====== Dataset records ======
-- ==== Sys2Proof/Decode.lean ====
section
/-! DEFINITION. Command words: the opcode map, the decoder and the encoder (30_encoding.md R90 to R97). -/

namespace Sys2Proof

/-- The two formats (30_encoding.md R90). -/
inductive Format where
  /-- No field: CLS must be 0 (R92). -/
  | n
  /-- A class field (R93). -/
  | c
deriving DecidableEq, Repr

/-- Why a word is no command; each of them raises ILLEGAL_COMMAND (30_encoding.md R96, R97). -/
inductive Illegal where
  | unassignedOpcode
  | reservedBits
  | classInFormatN
  | illegalClass
deriving DecidableEq, Repr

/-- One row of the opcode map: `make cls` is the command whose class field is `cls`. -/
structure OpRow where
  op   : Byte
  fmt  : Format
  make : BitVec 3 → Instr

/-- OP = w[7:0] (30_encoding.md R91). -/
def fieldOp (w : Word) : Byte := w.extractLsb' 0 8

/-- CLS = w[10:8] (30_encoding.md R91). -/
def fieldCls (w : Word) : BitVec 3 := w.extractLsb' 8 3

/-- RSV = w[31:11] (30_encoding.md R91). -/
def fieldRsv (w : Word) : BitVec 21 := w.extractLsb' 11 21

/-- The control and BitPacker rows of 30_encoding.md R95. -/
def controlRows : List OpRow :=
  [ ⟨0x00#8, .n, fun _ => .nop⟩,
    ⟨0x01#8, .n, fun _ => .config⟩,
    ⟨0x02#8, .n, fun _ => .abort⟩,
    ⟨0x03#8, .n, fun _ => .iofail⟩,
    ⟨0x0F#8, .n, fun _ => .sreset⟩,
    ⟨0x10#8, .n, fun _ => .pack⟩,
    ⟨0x11#8, .n, fun _ => .unpack⟩ ]

/-- The FrameCodec rows of 30_encoding.md R95. -/
def frameRows : List OpRow :=
  [ ⟨0x20#8, .c, fun cls => .symcolor cls⟩,
    ⟨0x21#8, .n, fun _ => .classify⟩,
    ⟨0x22#8, .c, fun cls => .wrblk cls⟩,
    ⟨0x23#8, .n, fun _ => .rdblk⟩ ]

/-- The ChunkSequencer rows of 30_encoding.md R95. -/
def sequencerRows : List OpRow :=
  [ ⟨0x30#8, .n, fun _ => .encStart⟩,
    ⟨0x31#8, .n, fun _ => .encFrame⟩,
    ⟨0x38#8, .n, fun _ => .decStart⟩,
    ⟨0x39#8, .n, fun _ => .decFrame⟩,
    ⟨0x3A#8, .n, fun _ => .decEnd⟩ ]

/-- The opcode map (30_encoding.md R95). -/
def opcodeMap : List OpRow := controlRows ++ frameRows ++ sequencerRows

/-- The row of an opcode; none for an unassigned OP. -/
def opcodeRow (op : Byte) : Option OpRow := opcodeMap.find? (fun r => r.op == op)

/-- The decoder, for ERR = 0: the tests of 30_encoding.md R96 in their order. -/
def decode (w : Word) : Except Illegal Instr :=
  match opcodeRow (fieldOp w) with
  | none => .error .unassignedOpcode
  | some r =>
    if fieldRsv w ≠ 0 then .error .reservedBits
    else if r.fmt = .n ∧ fieldCls w ≠ 0 then .error .classInFormatN
    else if r.fmt = .c ∧ 4 < (fieldCls w).toNat then .error .illegalClass
    else .ok (r.make (fieldCls w))

/-- The decoder on an opcode-table row's bits: the `nbits` low bits of `w`, every bit above them 0.
A command is one 32-bit word (30_encoding.md R90, R101), so a longer one is refused. -/
def decodeTableWord (nbits w : Nat) : Option Instr :=
  if w % 2 ^ nbits < 2 ^ 32 then (decode (BitVec.ofNat 32 (w % 2 ^ nbits))).toOption else none

/-- OP of a command (30_encoding.md R95). -/
def Instr.opcode : Instr → Byte
  | .nop => 0x00#8
  | .config => 0x01#8
  | .abort => 0x02#8
  | .iofail => 0x03#8
  | .sreset => 0x0F#8
  | .pack => 0x10#8
  | .unpack => 0x11#8
  | .symcolor _ => 0x20#8
  | .classify => 0x21#8
  | .wrblk _ => 0x22#8
  | .rdblk => 0x23#8
  | .encStart => 0x30#8
  | .encFrame => 0x31#8
  | .decStart => 0x38#8
  | .decFrame => 0x39#8
  | .decEnd => 0x3A#8

/-- CLS of a command: 0 in format N (30_encoding.md R92, R93). -/
def Instr.classField : Instr → BitVec 3
  | .symcolor cls => cls
  | .wrblk cls => cls
  | .nop => 0#3
  | .config => 0#3
  | .abort => 0#3
  | .iofail => 0#3
  | .sreset => 0#3
  | .pack => 0#3
  | .unpack => 0#3
  | .classify => 0#3
  | .rdblk => 0#3
  | .encStart => 0#3
  | .encFrame => 0#3
  | .decStart => 0#3
  | .decFrame => 0#3
  | .decEnd => 0#3

/-- The command word: zeros, CLS, OP (30_encoding.md R92, R93). -/
def encode (i : Instr) : Word := (0#21 ++ i.classField ++ i.opcode : BitVec 32)

end Sys2Proof
end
======
*Work required*
Give the exact lines, and only those, from the line containing "def fieldRsv (w" through the line containing "cls => .wrblk" in the entries above.

*Task output*
def fieldRsv (w : Word) : BitVec 21 := w.extractLsb' 11 21

/-- The control and BitPacker rows of 30_encoding.md R95. -/
def controlRows : List OpRow :=
  [ ⟨0x00#8, .n, fun _ => .nop⟩,
    ⟨0x01#8, .n, fun _ => .config⟩,
    ⟨0x02#8, .n, fun _ => .abort⟩,
    ⟨0x03#8, .n, fun _ => .iofail⟩,
    ⟨0x0F#8, .n, fun _ => .sreset⟩,
    ⟨0x10#8, .n, fun _ => .pack⟩,
    ⟨0x11#8, .n, fun _ => .unpack⟩ ]

/-- The FrameCodec rows of 30_encoding.md R95. -/
def frameRows : List OpRow :=
  [ ⟨0x20#8, .c, fun cls => .symcolor cls⟩,
    ⟨0x21#8, .n, fun _ => .classify⟩,
    ⟨0x22#8, .c, fun cls => .wrblk cls⟩,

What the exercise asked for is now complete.